— Task to complete —
Your reply should hold only the lines from the records below where "linRxLostRead" occurs.

— Extracted data —
/-- The LIN commanders (R326 to R332, Tables 11.14 to 11.16): slots and headers, the ends of frames, sleep, wake and bus faults, and the LIN
commands. -/
def Obligations.LinActs : Prop :=
  (∀ (l : Fin 16) (s : State), (s.powered (pdLin (l.val / 4)) = false ∨ ((s.linCh l.val).mode = .stopped ∧ (s.linCh l.val).diag = none)) →
    exec (.linSlotStart l) s = .next s) ∧
  (∀ (l : Fin 16) (e : LinEntry) (k : Nat) (s : State), s.powered (pdLin (l.val / 4)) = true → (s.linCh l.val).mode = .running →
    (s.linCh l.val).sleepReq = false → (s.linCh l.val).diag = none → (s.linCh l.val).back = none → (s.linCh l.val).select = none →
    k = (if (s.linCh l.val).next < ((s.linCh l.val).tables.getD [] (s.linCh l.val).table).length then (s.linCh l.val).next else 0) →
    ((s.linCh l.val).tables.getD [] (s.linCh l.val).table)[k]? = some e → e.typ = 0 →
    Gives (.linSlotStart l) s (fun t => (t.linCh l.val).slot = some ((s.linCh l.val).slotOf 0 (e.id.toNat % 64) s.tb.count) ∧
      (t.linCh l.val).entry = k ∧ (t.linCh l.val).next = k + 1 ∧ (t.linCh l.val).lastId = e.id.toNat % 64 ∧
      (t.linCh l.val).headers = (s.linCh l.val).headers + 1 ∧ (∀ j, j ≠ l.val → t.linCh j = s.linCh j) ∧ Frame [.net] s t)) ∧
  (∀ (l : Fin 16) (e : LinEntry) (s : State), s.powered (pdLin (l.val / 4)) = true → (s.linCh l.val).mode = .running →
    (s.linCh l.val).sleepReq = false → (s.linCh l.val).diag = none → (s.linCh l.val).back = none → (s.linCh l.val).select = none →
    ((s.linCh l.val).tables.getD [] (s.linCh l.val).table)[(s.linCh l.val).next]? = some e → e.typ = 2 →
    (s.linCh l.val).sporadic e.args = none →
    Gives (.linSlotStart l) s (fun t => (t.linCh l.val).slot = none ∧ (t.linCh l.val).headers = (s.linCh l.val).headers ∧
      (t.linCh l.val).next = (s.linCh l.val).next + 1 ∧ Frame [.net] s t)) ∧
  (∀ (l : Fin 16) (s : State), s.powered (pdLin (l.val / 4)) = true → (s.linCh l.val).mode = .running →
    (s.linCh l.val).sleepReq = true →
    Gives (.linSlotStart l) s (fun t => (t.linCh l.val).mode = .sleep ∧ (t.linCh l.val).sleepReq = false ∧
      (t.linCh l.val).slot = some { typ := 3, id := 60, publish := true, data := linGoToSleep, at_ := s.tb.count } ∧ Frame [.net] s t)) ∧
  (∀ (l : Fin 16) (d : LinDiag) (s : State), s.powered (pdLin (l.val / 4)) = true → (s.linCh l.val).sleepReq = false →
    (s.linCh l.val).diag = some d → d.ended = false → ((s.linCh l.val).mode = .running ∨ (s.linCh l.val).mode = .diag) →
    d.sent = false →
    Gives (.linSlotStart l) s (fun t => (t.linCh l.val).mode = .diag ∧ (t.linCh l.val).diag = some { d with sent := true } ∧
      (t.linCh l.val).slot = some { typ := 3, id := 60, publish := true, data := d.data, at_ := s.tb.count } ∧ Frame [.net] s t)) ∧
  (∀ (l : Fin 16) (k : Nat) (s : State), s.powered (pdLin (l.val / 4)) = true → (s.linCh l.val).mode = .running →
    (s.linCh l.val).sleepReq = false → (s.linCh l.val).diag = none → (s.linCh l.val).back = none → (s.linCh l.val).select = some k →
    k ≠ 255 → Gives (.linSlotStart l) s (fun t => (t.linCh l.val).table = k ∧ (t.linCh l.val).select = none ∧
      (t.linCh l.val).mode = .running ∧ Frame [.net] s t)) ∧
  (∀ (l : Fin 16) (res : Fin 6) (d : List Byte) (s : State), (s.linCh l.val).slot = none → exec (.linFrameEnd l res d) s = .next s) ∧
  (∀ (l : Fin 16) (res : Fin 6) (d : List Byte) (x : LinSlot) (s : State), (s.linCh l.val).slot = some x →
    Gives (.linFrameEnd l res d) s (fun t => (t.linCh l.val).slot = none ∧ (t.linCh l.val).lastResult = res.val ∧
      ((t.linCh l.val).frame x.id).status = (linStatus ((s.linCh l.val).frame x.id) res.val).status ∧
      ((t.linCh l.val).frame x.id).half0 = ((s.linCh l.val).frame x.id).half0 ∧
      (x.publish = false → res.val = 1 → (t.linCh l.val).noResponse = (s.linCh l.val).noResponse + 1 ∧
        (t.linCh l.val).flags.noResp = true) ∧
      (x.publish = false → res.val = 2 → (t.linCh l.val).chkErrors = (s.linCh l.val).chkErrors + 1) ∧
      (x.typ = 1 → res.val = 5 → (t.linCh l.val).back = some ((s.linCh l.val).table, (s.linCh l.val).next) ∧ (t.linCh l.val).next = 0) ∧
      (∀ j, j ≠ l.val → t.linCh j = s.linCh j) ∧ Frame [.mbx, .log, .vz, .net, .sig] s t)) ∧
  (∀ (l : Fin 16) (d : List Byte) (x : LinSlot) (s : State), (s.linCh l.val).slot = some x → x.publish = false → x.typ = 0 →
    ((s.linCh l.val).frame x.id).dir = 2 → ((s.linCh l.val).frame x.id).rxEn = true → s.linOwner l.val = none →
    ((s.linCh l.val).rx.getD .reset (s.linCh l.val).rxFill).word.getLsbD 31 = true →
    Gives (.linFrameEnd l 0 d) s (fun t => (t.linCh l.val).rx.get? (s.linCh l.val).rxFill = some (linRxEntry (s.linCh l.val) x 0 d 0) ∧
      (t.linCh l.val).rxFill = ((s.linCh l.val).rxFill + 1) % 64 ∧ (t.linCh l.val).rxLost = (s.linCh l.val).rxLost)) ∧
  (∀ (l : Fin 16) (s : State), Gives (.linRxOverrunEnd l) s (fun t => t.linCh l.val = { s.linCh l.val with episode := false } ∧
    (∀ j, j ≠ l.val → t.linCh j = s.linCh j) ∧ Frame [.net] s t)) ∧
  (∀ (l : Fin 16) (s : State), (s.linCh l.val).mode = .waking → Gives (.linWakeScheduleStart l) s (fun t =>
    t.linCh l.val = { s.linCh l.val with mode := .running, next := 0, slot := none, back := none } ∧ Frame [.net] s t)) ∧
  (∀ (l : Fin 16) (s : State), (s.linCh l.val).mode ≠ .waking → exec (.linWakeScheduleStart l) s = .next s) ∧
  (∀ (l : Fin 16) (s : State), (s.linCh l.val).mode = .sleep → flagOf (s.linCh l.val).record.flags 1 = true →
    s.powered (pdLin (l.val / 4)) = true → Gives (.linResponderWake l) s (fun t => (t.linCh l.val).mode = .waking ∧
      (t.linCh l.val).flags.wakeRx = true ∧ Frame [.mbx, .log, .vz, .net] s t)) ∧
  (∀ (l : Fin 16) (s : State), ((s.linCh l.val).mode ≠ .sleep ∨ flagOf (s.linCh l.val).record.flags 1 = false) →
    exec (.linResponderWake l) s = .next s) ∧
  (∀ (l : Fin 16) (s : State), ((s.linCh l.val).mode = .running ∨ (s.linCh l.val).mode = .diag ∨ (s.linCh l.val).mode = .waking) →
    Gives (.linBusFault l) s (fun t => (t.linCh l.val).mode = .busFault ∧ (t.linCh l.val).slot = none ∧
      (t.linCh l.val).flags.busFault = true ∧ (∀ d, (t.linCh l.val).diag = some d → d.ended = true) ∧
      Frame [.mbx, .log, .vz, .net] s t)) ∧
  (∀ (l : Fin 16) (s : State), ((s.linCh l.val).mode = .stopped ∨ (s.linCh l.val).mode = .sleep) →
    exec (.linBusFault l) s = .next s ∧ exec (.linBusFaultEnd l) s = .next s) ∧
  (∀ (l : Fin 16) (s : State), (s.linCh l.val).mode = .busFault → Gives (.linBusFaultEnd l) s (fun t =>
    (t.linCh l.val).mode = .running ∧ (t.linCh l.val).next = 0 ∧ Frame [.mbx, .log, .vz, .net] s t)) ∧
  (∀ (v : Fin 256) (l : Fin 16) (s : State), s.linBlock v.val l.val = true → Gives (.linRxLostRead v l) s (fun t =>
    t.bus = BitVec.ofNat 64 (s.linCh l.val).rxLost ∧ t.linCh l.val = { s.linCh l.val with rxLost := 0 } ∧ Frame [.net, .bus] s t)) ∧
  (∀ (v : Fin 256) (l : Fin 16) (s : State), s.linBlock v.val l.val = false →
    exec (.linRxLostRead v l) s = .next (windowFault v.val s)) ∧
  (∀ (s : State) (r : Req) (p : Port) (l : Byte) (f : LinRecord), Requested s r p 12 → l.toNat ≤ 15 → p.mayUse (s.linOwner l.toNat) →
    f.flags.toNat < 4 → linRecordOk f = true → s.sys.mode.isRunLimpWork = true →
    ((s.linCh l.toNat).mode = .stopped ∨ (s.linCh l.toNat).mode = .sleep) →
    Answers (.linConfig r l f) r 0x0A01 stat_ok [] s (fun u =>
      u.linCh l.toNat = { s.linCh l.toNat with record := f, configured := true } ∧ (∀ j, j ≠ l.toNat → u.linCh j = s.linCh j) ∧
      Frame [.net] s u)) ∧
  (∀ (s : State) (r : Req) (p : Port) (l : Byte) (f : LinRecord), Requested s r p 12 → l.toNat ≤ 15 → p.mayUse (s.linOwner l.toNat) →
    f.flags.toNat < 4 → linRecordOk f = true → s.sys.mode.isRunLimpWork = true → (s.linCh l.toNat).mode = .running →
    Answers (.linConfig r l f) r 0x0A01 stat_badState [] s (fun u => u = s)) ∧
  (∀ (s : State) (r : Req) (p : Port) (l k : Byte) (n : U16) (es : List LinEntry), Requested s r p (4 + 8 * n.toNat) →
    es.length = n.toNat → l.toNat ≤ 15 → p.mayUse (s.linOwner l.toNat) → es.all linEntryZero = true → k.toNat ≤ 3 → 1 ≤ n.toNat →
    n.toNat ≤ 64 → es.all linEntryRange = true → s.sys.mode.isRunLimpWork = true → (s.linCh l.toNat).mode = .stopped →
    es.all (linDelayOk (s.linCh l.toNat)) = true → (∀ e ∈ es, ¬(e.typ = 1 ∧ (e.args.getD 0 0).toNat = k.toNat)) →
    Answers (.linLoadSchedule r l k n es) r 0x0A02 stat_ok [] s (fun u =>
      u.linCh l.toNat = { s.linCh l.toNat with tables := (s.linCh l.toNat).tables.set k.toNat es } ∧ Frame [.net] s u)) ∧
  (∀ (s : State) (r : Req) (p : Port) (l k : Byte) (n : U16) (es : List LinEntry), Requested s r p (4 + 8 * n.toNat) →
    es.length = n.toNat → l.toNat ≤ 15 → p.mayUse (s.linOwner l.toNat) → es.all linEntryZero = true → k.toNat ≤ 3 → 1 ≤ n.toNat →
    n.toNat ≤ 64 → es.all linEntryRange = true → s.sys.mode.isRunLimpWork = true → (s.linCh l.toNat).mode = .stopped →
    es.all (linDelayOk (s.linCh l.toNat)) = false →
    Answers (.linLoadSchedule r l k n es) r 0x0A02 stat_linTable [] s (fun u => u = s)) ∧
  (∀ (s : State) (r : Req) (p : Port) (l k : Byte), Requested s r p 4 → l.toNat ≤ 15 → p.mayUse (s.linOwner l.toNat) → k.toNat ≤ 3 →
    s.sys.mode.isRunLimpWork = true → (s.linCh l.toNat).mode = .stopped →
    Answers (.linSelectSchedule r l k) r 0x0A03 stat_ok [] s (fun u => u.linCh l.toNat = { s.linCh l.toNat with
      table := k.toNat, mode := .running, next := 0, slot := none, back := none } ∧ Frame [.net] s u)) ∧
  (∀ (s : State) (r : Req) (p : Port) (l k : Byte), Requested s r p 4 → l.toNat ≤ 15 → p.mayUse (s.linOwner l.toNat) →
    (k.toNat ≤ 3 ∨ k = 0xFF) → s.sys.mode.isRunLimpWork = true → (s.linCh l.toNat).mode = .running →
    Answers (.linSelectSchedule r l k) r 0x0A03 stat_ok [] s (fun u => u.linCh l.toNat = { s.linCh l.toNat with
      select := some k.toNat } ∧ Frame [.net] s u)) ∧
  (∀ (s : State) (r : Req) (p : Port) (l k : Byte), Requested s r p 4 → l.toNat ≤ 15 → p.mayUse (s.linOwner l.toNat) →
    (k.toNat ≤ 3 ∨ k = 0xFF) → s.sys.mode.isRunLimpWork = true → (s.linCh l.toNat).mode = .sleep →
    Answers (.linSelectSchedule r l k) r 0x0A03 stat_linAsleep [] s (fun u => u = s) ∧
    Answers (.linSleep r l) r 0x0A05 stat_linAsleep [] s (fun u => u = s)) ∧
  (∀ (s : State) (r : Req) (p : Port) (l : Byte), Requested s r p 4 → l.toNat ≤ 15 → p.mayUse (s.linOwner l.toNat) →
    s.sys.mode.isRunLimpWork = true → (s.linCh l.toNat).mode = .sleep →
    Answers (.linWake r l) r 0x0A04 stat_ok [] s (fun u => u.linCh l.toNat = { s.linCh l.toNat with mode := .waking, slot := none } ∧
      Frame [.net] s u)) ∧
  (∀ (s : State) (r : Req) (p : Port) (l : Byte), Requested s r p 4 → l.toNat ≤ 15 → p.mayUse (s.linOwner l.toNat) →
    s.sys.mode.isRunLimpWork = true → (s.linCh l.toNat).mode ≠ .sleep →
    Answers (.linWake r l) r 0x0A04 stat_badState [] s (fun u => u = s)) ∧
  (∀ (s : State) (r : Req) (p : Port) (l : Byte), Requested s r p 4 → l.toNat ≤ 15 → p.mayUse (s.linOwner l.toNat) →
    s.sys.mode.isRunLimpWork = true → (s.linCh l.toNat).mode = .running →
    Answers (.linSleep r l) r 0x0A05 stat_ok [] s (fun u => u.linCh l.toNat = { s.linCh l.toNat with sleepReq := true } ∧
      Frame [.net] s u)) ∧
  (∀ (s : State) (r : Req) (p : Port) (l w : Byte) (d : U64), Requested s r p 12 → l.toNat ≤ 15 → p.mayUse (s.linOwner l.toNat) →
    w.toNat ≤ 32 → s.sys.mode.isRunLimpWork = true → (s.linCh l.toNat).mode = .running → (s.linCh l.toNat).diag = none →
    Answers (.linDiag r l w d) r 0x0A06 stat_pending [] s (fun u => u.linCh l.toNat = { s.linCh l.toNat with
      diag := some { port := r.port, tag := r.tag, reqSeq := r.seq, data := le64 d, wanted := w.toNat, sent := false, ended := false
                     fromStop := false, got := [] } } ∧ Frame [.net] s u)) ∧
  (∀ (s : State) (r : Req) (p : Port) (l w : Byte) (d : U64), Requested s r p 12 → l.toNat ≤ 15 → p.mayUse (s.linOwner l.toNat) →
    w.toNat ≤ 32 → s.sys.mode.isRunLimpWork = true → (s.linCh l.toNat).mode = .running → (s.linCh l.toNat).diag.isSome = true →
    Answers (.linDiag r l w d) r 0x0A06 stat_busy [] s (fun u => u = s)) ∧
  (∀ (l : Fin 16) (d : LinDiag) (s : State), (s.linCh l.val).diag = some d → d.ended = true → Gives (.linDiagDone l) s (fun t =>
    ∃ u, t = complete d.port d.reqSeq d.tag 0x0A06 stat_ok ([byteOf d.got.length] ++ zeros 7 ++ d.got.flatMap LinRx.bytes) u ∧
      (u.linCh l.val).diag = none ∧ ((s.linCh l.val).mode = .diag → (u.linCh l.val).mode = if d.fromStop then .stopped else .running) ∧
      Frame [.net] s u)) ∧
  (∀ (l : Fin 16) (s : State), (s.linCh l.val).diag = none → exec (.linDiagDone l) s = .next s) ∧
  (∀ (s : State) (r : Req) (p : Port) (l : Byte), Requested s r p 4 → l.toNat ≤ 15 → p.mayUse (s.linOwner l.toNat) → s.step10 = true →
    Answers (.linGetStatus r l) r 0x0A07 stat_ok (linStatusBytes l.toNat s) s (fun u => u = s))
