-- ==== Sys2Proof/Laws/Exec.lean ====
section
/-! SUPPORT. Which meaning each command has. -/

section

set_option Elab.async false

namespace Sys2Proof.Machine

— Task output —
  (∀ (v : Fin 256) (l : Fin 16) (s : State), s.linBlock v.val l.val = true → Gives (.linRxLostRead v l) s (fun t =>
    exec (.linRxLostRead v l) s = .next (windowFault v.val s)) ∧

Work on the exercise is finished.